Vapora/kubernetes/platform/grafana/dashboards/README.md

# VAPORA Grafana Dashboards

This directory contains 4 pre-configured Grafana dashboards for monitoring VAPORA.

## Dashboards

### 1. VAPORA Overview (`vapora-overview.json`)
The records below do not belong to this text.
-- ==== Sys2Proof/Laws/Tables.lean ====
section
/-! SUPPORT. The laws of tables: a read after a write, keys that other writes leave alone, and the canonical form. -/

namespace Sys2Proof.Machine

variable {α : Type}

@[simp] theorem tget_tput (t : Tbl α) (n : Nat) (v : α) : tget (tput t n v) n = some v := by
  induction t with
  | nil => simp [tput, tget]
  | cons e r ih =>
    obtain ⟨k, w⟩ := e
    simp only [tput]
    split
    · simp [tget]
    · split
      · simp [tget]
      · simp [tget, ih]; omega

theorem tget_tput_other (t : Tbl α) (n m : Nat) (v : α) (h : m ≠ n) : tget (tput t n v) m = tget t m := by
  induction t with
  | nil => simp [tput, tget, Ne.symm h]
  | cons e r ih =>
    obtain ⟨k, w⟩ := e
    simp only [tput]
    split
    · simp [tget, Ne.symm h]
    · split
      · rename_i hk; subst hk; simp [tget, Ne.symm h]
      · simp [tget, ih]

theorem tget_tdel (t : Tbl α) (n : Nat) : tget (tdel t n) n = none := by
  induction t with
  | nil => rfl
  | cons e r ih =>
    obtain ⟨k, w⟩ := e
    by_cases hk : k = n <;> simp_all [tdel, tget]

theorem tget_tdel_other (t : Tbl α) (n m : Nat) (h : m ≠ n) : tget (tdel t n) m = tget t m := by
  induction t with
  | nil => rfl
  | cons e r ih =>
    obtain ⟨k, w⟩ := e
    by_cases hk : k = n
    · subst hk; simp_all [tdel, tget, Ne.symm h]
    · simp_all [tdel, tget]

@[simp] theorem tgetD_tput (t : Tbl α) (n : Nat) (v d : α) : tgetD (tput t n v) n d = v := by simp [tgetD]

/-- The first key of a table written to is the old one or the new. -/
theorem tput_head (t : Tbl α) (n : Nat) (v : α) :
    ∃ k w r, tput t n v = (k, w) :: r ∧ (k = n ∨ ∃ w' r', t = (k, w') :: r') := by
  cases t with
  | nil => exact ⟨n, v, [], rfl, .inl rfl⟩
  | cons e r =>
    obtain ⟨k, w⟩ := e
    simp only [tput]
    split
    · exact ⟨n, v, _, rfl, .inl rfl⟩
    · split
      · exact ⟨n, v, _, rfl, .inl rfl⟩
      · exact ⟨k, w, _, rfl, .inr ⟨w, r, rfl⟩⟩

/-- A write keeps the canonical form. -/
theorem tput_wf (t : Tbl α) (n : Nat) (v : α) (h : t.wf = true) : (tput t n v).wf = true := by
  induction t with
  | nil => rfl
  | cons e r ih =>
    obtain ⟨k, w⟩ := e
    simp only [tput]
    split
    · rename_i hk; simp [Tbl.wf, hk, h]
    · split
      · rename_i hk; subst hk
        cases r with
        | nil => rfl
        | cons f r => obtain ⟨k', w'⟩ := f; simpa [Tbl.wf] using h
      · have hr : Tbl.wf r = true := by
          cases r with
          | nil => rfl
          | cons f r => obtain ⟨k', w'⟩ := f; simp [Tbl.wf] at h; exact h.2
        have ih' := ih hr
        obtain ⟨k1, w1, r1, he, hc⟩ := tput_head r n v
        rw [he] at ih' ⊢
        have hlt : k < k1 := by
          rcases hc with rfl | ⟨w2, r2, rfl⟩
          · omega
          · simp [Tbl.wf] at h; exact h.1
        simp [Tbl.wf, hlt, ih']

end Sys2Proof.Machine
end

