/-- Settles O20: a raster's positions are units of at least one tick counted from its anchor. -/
theorem positionRoundTrip : Obligations.PositionRoundTrip := by
  intro f i hf hp
  have hd : 1 ≤ flDen f * flLines f := Nat.mul_pos (Nat.le_max_left ..) (Nat.le_max_left ..)
  have hp : 64 * (flDen f * flLines f) ≤ flPeriodNum f := by rwa [← Nat.mul_assoc]
  obtain ⟨hb, hab⟩ : 0 < (flRate f).2 ∧ (flRate f).2 ≤ (flRate f).1 := by
    simp only [flRate, Int.ofNat_eq_natCast]
    omega
  simp only [flIdxAt_of_raster hf, flTimeOf_of_raster hf]
  refine ⟨⟨_, rfl, ?_⟩, fun tau j hj => ⟨_, _, rfl, rfl, ?_, ?_⟩⟩
  · rw [add_sub_cancel_left, unitsAt_timeOfUnits hb hab, add_sub_cancel]
  all_goals
    obtain rfl := Option.some.inj hj
    have ha := hb.trans_le hab
  · rw [add_sub_cancel_left, ← le_sub_iff_add_le']
    exact (le_unitsAt_iff ha hb _ _).1 le_rfl
  · rw [add_assoc, add_sub_cancel_left, ← sub_lt_iff_lt_add']
    exact (unitsAt_lt_iff ha hb _ _).1 (lt_add_one _)

@[simp] theorem servoOf_setServo (d : Dom) (v : Servo) (s : State) : servoOf (setServo d v s) d = v := by cases d <;> rfl

theorem servoOf_setRate (d : Dom) (r : Int) (s : State) : servoOf (setRate d r s) d = servoOf s d := by cases d <;> rfl

theorem domNow_setRate (d : Dom) (r : Int) (s : State) : domNow (setRate d r s) d = domNow s d := by
  obtain ⟨_, _, _, _, hnow, _⟩ := rateChangeNoJump d r s
  exact hnow

theorem rateAdj_setRate (d : Dom) (r : Int) (s : State) : (domSet (setRate d r s).keel d).rateAdj = clipRate r :=
  (rateChangeNoJump d r s).1

/-- Settles O26: by whether theta is beyond 1 µs; a new rate leaves domain time where it is. -/
theorem servoLoop_rate : Obligations.ServoLoop := by
  intro d theta s sv
  constructor
  · intro hlo hhi ratio integ
    have hin : ¬(theta < -microTicks ∨ microTicks < theta) := not_or.2 ⟨not_lt.2 hlo, not_lt.2 hhi⟩
    have h : servoLoop d theta s = setRate d (clampI (sv.freqEst - integ - sar ratio (fnat sv.f 0x2304 2))
        (sv.freqEst - ppm500) (sv.freqEst + ppm500)) (setServo d { sv with integ := integ } s) := if_neg hin
    rw [h, servoOf_setRate, servoOf_setServo]
    refine ⟨rateAdj_setRate .., rfl, (domNow_setRate ..).trans ?_⟩
    unfold domNow frcTicks
    rw [setServo_keel]
  · intro hout
    have hout : theta < -microTicks ∨ microTicks < theta := hout.symm
    exact ⟨_, if_pos hout, rfl⟩

end Sys2Proof.Machine
end

section
/-! PROOFS. Token buckets and gate lists (13 R323, R332). -/

namespace Sys2Proof.Machine

/-- The gain of a bucket in units of 1/8000000000 of a token, with what it carried. -/
def bucketUnits (b : Bucket) (frc : Nat) : Nat := (frc - b.upd) * b.rate * 65536 + b.carry

theorem refill_eq (b : Bucket) (frc : Nat) : refill b frc =
    { b with tokens := min (byteTokens b.burst) (b.tokens + Int.ofNat (bucketUnits b frc / 8000000000))
             carry := bucketUnits b frc % 8000000000, upd := max b.upd frc } := rfl

/-- The units of a whole time are those of its first part and of the rest. -/
theorem bucketUnits_split {b : Bucket} {x y : Nat} (hx : b.upd ≤ x) (hy : x ≤ y) :
    bucketUnits b y = (y - x) * b.rate * 65536 + bucketUnits b x := by
  have h : y - b.upd = (y - x) + (x - b.upd) := by omega
  simp only [bucketUnits, h]
  ring
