/-- The unrecognized words by their group, each under its own value (R98). -/
theorem decode_eq_unrecognized_iff :
    decode w = .unrecognized u ↔ w = u ∧
      ((w.toNat / 4096 = 0x0 ∧ w.toNat ≠ 0x00E0 ∧ w.toNat ≠ 0x00EE) ∨
       (w.toNat / 4096 = 0x8 ∧ w.toNat % 16 ∈ [0x8, 0x9, 0xA, 0xB, 0xC, 0xD, 0xF]) ∨
       (w.toNat / 4096 = 0xE ∧ w.toNat % 256 ∉ [0x9E, 0xA1]) ∨
       (w.toNat / 4096 = 0xF ∧ w.toNat % 256 ∉ [0x07, 0x0A, 0x15, 0x18, 0x1E, 0x29, 0x33, 0x55, 0x65])) := by
  unfold decode
  rw [fieldOp_toNat]
  split
  case h_1 op => simp [op, decodeGroup0_eq_unrecognized]
  case h_9 op => simp [op, decodeGroup8_eq_unrecognized]
  case h_15 op => simp [op, decodeGroupE_eq_unrecognized]
  case h_16 =>
    have lt := w.isLt
    have op : w.toNat / 4096 = 0xF := by simp only [imp_false] at *; omega
    simp [op, decodeGroupF_eq_unrecognized]
  all_goals simp [*]

/-- Settles O5: the words of group 0 are those below 0x1000. -/
theorem unrecognizedWordsAreTheListed : Obligations.UnrecognizedWordsAreTheListed := by
  unfold Obligations.UnrecognizedWordsAreTheListed
  intro w
  have group0 : w.toNat / 4096 = 0x0 ↔ w.toNat < 0x1000 := Nat.div_eq_zero_iff_lt (by decide)
  rw [decode_eq_unrecognized_iff, group0]
  exact and_iff_right rfl

/-- The words that select no row are the unrecognized ones (R97). -/
theorem selectsNoRow_iff : SelectsNoRow w ↔ decode w = .unrecognized w := by
  constructor
  · intro noRow
    cases h : decode w with
    | instr i => exact absurd (decode_eq_instr_iff.1 h).1 (noRow i)
    | unrecognized u => rw [(decode_eq_unrecognized_iff.1 h).1]
  · intro h i row
    rw [decode_of_row row] at h
    cases h

/-- Settles O6: by what the word decodes to. -/
theorem decodingIsTotal : Obligations.DecodingIsTotal := by
  unfold Obligations.DecodingIsTotal
  intro w
  cases h : decode w with
  | instr i =>
    obtain ⟨row, operands⟩ := decode_eq_instr_iff.1 h
    exact .inl ⟨i, rfl, row, operandsFrom_iff.2 operands, decodeGivesWellFormed w i h⟩
  | unrecognized u =>
    obtain ⟨rfl, -⟩ := decode_eq_unrecognized_iff.1 h
    exact .inr ⟨rfl, selectsNoRow_iff.2 h⟩

end

/-! ### The spec's own words (R100) -/

/-- Settles O7: each of the twelve words is decoded. -/
theorem specWordsDecode : Obligations.SpecWordsDecode := by
  unfold Obligations.SpecWordsDecode
  decide

end Sys2Proof

namespace Sys2Proof.Machine

/-! ### The step at an unrecognized word (R97, R125) -/

/-- A PC two further on, modulo 65536, is the next PC (R12). -/
theorem nextPc_of_pc_eq {s t : State} (h : t.pc = s.pc + 2) : NextPc s t := by rw [NextPc, h]; rfl

/-- Settles O9: the fetched word decodes as unrecognized, so the step emits its diagnostic, advances and counts. -/
theorem unrecognizedWordIsDiagnosedNoOp : Obligations.UnrecognizedWordIsDiagnosedNoOp := by
  unfold Obligations.UnrecognizedWordIsDiagnosedNoOp
  intro s hi lo run readHi readLo noRow
  refine ⟨(s.emitDiag (wordOfBytes hi lo)).advance, ?step, rfl, nextPc_of_pc_eq rfl, run, rfl⟩
  rw [step, stepWith_fetched _ _ run (State.fetch_of_bytes readHi readLo), selectsNoRow_iff.1 noRow]
  rfl

end Sys2Proof.Machine


/-! PROOF. The execution cycle (`40_execution_cycle.md` R120 to R126): the fetch, the step as fetch, execution and
counting, the cadence (`60_exceptions.md` R278 to R283), and the next PC by class (R123). -/

namespace Sys2Proof.Machine
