-- ==== Sys2Proof/Laws/Memory.lean ====
section
/-! SUPPORT. Memory: a read after a write, and that every write keeps the canonical form. -/

namespace Sys2Proof.Machine

/-! ## The list -/

theorem Memory.get_set (font : Font) (m : Memory) (a c : Nat) (b : Byte) (low : Nat)
    (h : Memory.wfFrom font low m = true) :
    Memory.get font (Memory.set font m a b) c = if c = a then b else Memory.get font m c := by
  induction m generalizing low with
  | nil =>
    by_cases hb : b = resetByte font a <;> by_cases hc : c = a <;> simp [Memory.set, Memory.get, hb, hc]
  | cons e rest ih =>
    obtain ⟨k, x⟩ := e
    simp only [Memory.wfFrom, Bool.and_eq_true, decide_eq_true_eq] at h
    obtain ⟨⟨⟨-, -⟩, -⟩, hr⟩ := h
    have below : ∀ (r : Memory) (l c : Nat), Memory.wfFrom font l r = true → c < l →
        Memory.get font r c = resetByte font c := by
      intro r
      induction r with
      | nil => intros; rfl
      | cons e r ihr =>
        intro l c hl hc
        simp only [Memory.wfFrom, Bool.and_eq_true, decide_eq_true_eq] at hl
        have hlt := hl.1.1.1
        rw [Memory.get, if_neg (by omega)]
        exact ihr _ _ hl.2 (by omega)
    simp only [Memory.set]
    split
    · split <;> by_cases hc : c = a
      · subst hc
        rw [if_pos rfl, Memory.get, if_neg (by omega), below rest _ c hr (by omega)]
        simp_all
      · simp [hc]
      · simp [Memory.get, hc]
      · simp [Memory.get, hc]
    · split
      · rename_i hak
        subst hak
        split <;> by_cases hc : c = a
        · subst hc
          rw [if_pos rfl, below rest _ c hr (by omega)]
          simp_all
        · simp [Memory.get, hc]
        · simp [Memory.get, hc]
        · simp [Memory.get, hc]
      · by_cases hck : c = k
        · simp [Memory.get, hck]
          intro hka
          omega
        · simp only [Memory.get, hck, if_false]
          exact ih _ hr

theorem Memory.wfFrom_mono (font : Font) (m : Memory) (l l' : Nat) (hl : l' ≤ l)
    (h : Memory.wfFrom font l m = true) : Memory.wfFrom font l' m = true := by
  cases m with
  | nil => rfl
  | cons e rest =>
    simp only [Memory.wfFrom, Bool.and_eq_true, decide_eq_true_eq] at h ⊢
    exact ⟨⟨⟨by omega, h.1.1.2⟩, h.1.2⟩, h.2⟩

theorem Memory.set_wfFrom (font : Font) (m : Memory) (a : Nat) (b : Byte) (low : Nat) (ha : a < 4096) (hla : low ≤ a)
    (h : Memory.wfFrom font low m = true) : Memory.wfFrom font low (Memory.set font m a b) = true := by
  induction m generalizing low with
  | nil =>
    by_cases hb : b = resetByte font a <;> simp [Memory.set, Memory.wfFrom, hb, ha, hla]
  | cons e rest ih =>
    obtain ⟨k, x⟩ := e
    have h' := h
    simp only [Memory.wfFrom, Bool.and_eq_true, decide_eq_true_eq] at h
    obtain ⟨⟨⟨h1, h2⟩, h3⟩, hr⟩ := h
    simp only [Memory.set]
    split
    · split
      · exact h'
      · simp only [Memory.wfFrom, Bool.and_eq_true, decide_eq_true_eq]
        exact ⟨⟨⟨hla, ha⟩, ‹_›⟩, ⟨⟨by omega, h2⟩, h3⟩, hr⟩
    · split
      · rename_i hak
        subst hak
        split
        · exact Memory.wfFrom_mono font rest (a + 1) low (by omega) hr
        · simp only [Memory.wfFrom, Bool.and_eq_true, decide_eq_true_eq]
          exact ⟨⟨⟨hla, ha⟩, ‹_›⟩, hr⟩
      · simp only [Memory.wfFrom, Bool.and_eq_true, decide_eq_true_eq]
        exact ⟨⟨⟨h1, h2⟩, h3⟩, ih (k + 1) (by omega) hr⟩

/-- A write below 4096 keeps the canonical form. -/
theorem Memory.set_wf (font : Font) (m : Memory) (a : Nat) (b : Byte) (ha : a < 4096) (h : Memory.wf font m = true) :
    Memory.wf font (Memory.set font m a b) = true :=
  Memory.set_wfFrom font m a b 0 ha (Nat.zero_le _) h

/-! ## The state -/

theorem memSet_memWf (s : State) (a : Nat) (b : Byte) (ha : a < 4096)
    (h : Memory.wf s.cfg.font s.mem = true) : Memory.wf (s.memSet a b).cfg.font (s.memSet a b).mem = true :=
  Memory.set_wf _ _ _ _ ha h

/-- A read after a write of one byte (spec/20_memory.md R45, R51). -/
theorem memGet_memSet (s : State) (a c : Nat) (b : Byte) (h : Memory.wf s.cfg.font s.mem = true) :
    (s.memSet a b).memGet c = if c = a then b else s.memGet c :=
  Memory.get_set _ _ _ _ _ _ h

/-- The fields storeBytes leaves alone. -/
theorem storeBytes_fields (bs : List Byte) (s : State) (a : Nat) :
    let t := s.storeBytes a bs
    t = { s with mem := t.mem } := by
  induction bs generalizing s a with
  | nil => rfl
  | cons b bs ih =>
    have := ih (s.memSet a b) (a + 1)
    simp only [State.storeBytes] at this ⊢
    rw [this]
    rfl

theorem storeBytes_memWf (bs : List Byte) (s : State) (a : Nat) (ha : a + bs.length ≤ 4096)
    (h : Memory.wf s.cfg.font s.mem = true) :
    Memory.wf (s.storeBytes a bs).cfg.font (s.storeBytes a bs).mem = true := by
  induction bs generalizing s a with
  | nil => exact h
  | cons b bs ih =>
    simp only [List.length_cons] at ha
    exact ih (s.memSet a b) (a + 1) (by omega) (memSet_memWf s a b (by omega) h)

/-- A read after storing a list of bytes: byte j of the list at a + j, every other address as before. -/
theorem memGet_storeBytes (bs : List Byte) (s : State) (a c : Nat) (ha : a + bs.length ≤ 4096)
    (h : Memory.wf s.cfg.font s.mem = true) :
    (s.storeBytes a bs).memGet c = if a ≤ c ∧ c < a + bs.length then bs.getD (c - a) 0 else s.memGet c := by
  induction bs generalizing s a with
  | nil => simp [State.storeBytes]
  | cons b bs ih =>
    simp only [List.length_cons] at ha
    simp only [State.storeBytes, List.length_cons]
    rw [ih (s.memSet a b) (a + 1) (by omega) (memSet_memWf s a b (by omega) h), memGet_memSet s a c b h]
    by_cases h1 : a + 1 ≤ c ∧ c < a + 1 + bs.length
    · rw [if_pos h1, if_pos (by omega)]
      obtain ⟨d, rfl⟩ : ∃ d, c = a + 1 + d := ⟨c - (a + 1), by omega⟩
      rw [show a + 1 + d - (a + 1) = d by omega, show a + 1 + d - a = d + 1 by omega]
      rfl
    · rw [if_neg h1]
      by_cases h2 : c = a
      · subst h2
        rw [if_pos rfl, if_pos (by omega)]
        simp
      · rw [if_neg h2, if_neg (by omega)]

end Sys2Proof.Machine
end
**UID:** `vapora-overview`

**Panels:**
- Request Rate (req/sec)
- Error Rate (%)
- P95 Latency (ms)
- Request Rate by Endpoint (timeseries)
- Response Latency (P50, P95, P99) (timeseries)
- Response Status Distribution (pie chart)
- Database Operations (timeseries)

**Metrics Used:**
- `vapora_http_requests_total`
- `vapora_http_request_duration_seconds_bucket`
- `vapora_db_operations_total`

**Refresh:** 10 seconds

---

### 2. VAPORA Agent Metrics (`agent-metrics.json`)

**UID:** `vapora-agents`

**Panels:**
- Active Agents (count)
- Task Assignment Rate (assignments/sec)
- Task Failure Rate (%)
- Average Agent Load
- Task Execution Time by Agent Role (P50, P95, P99)
- Task Assignments by Skill (stacked)
- Agent Load Distribution (donut chart)
- Agent Expertise Scores (Learning Profiles)
- NATS Message Coordination (A2A)

**Metrics Used:**
- `vapora_swarm_agents_registered`
- `vapora_swarm_task_assignments_total`
- `vapora_swarm_agent_load`
- `vapora_agent_task_duration_seconds_bucket`
- `vapora_agent_expertise_score`
- `vapora_a2a_nats_messages_total`

**Refresh:** 10 seconds

---

### 3. VAPORA LLM Cost Tracking (`llm-cost-tracking.json`)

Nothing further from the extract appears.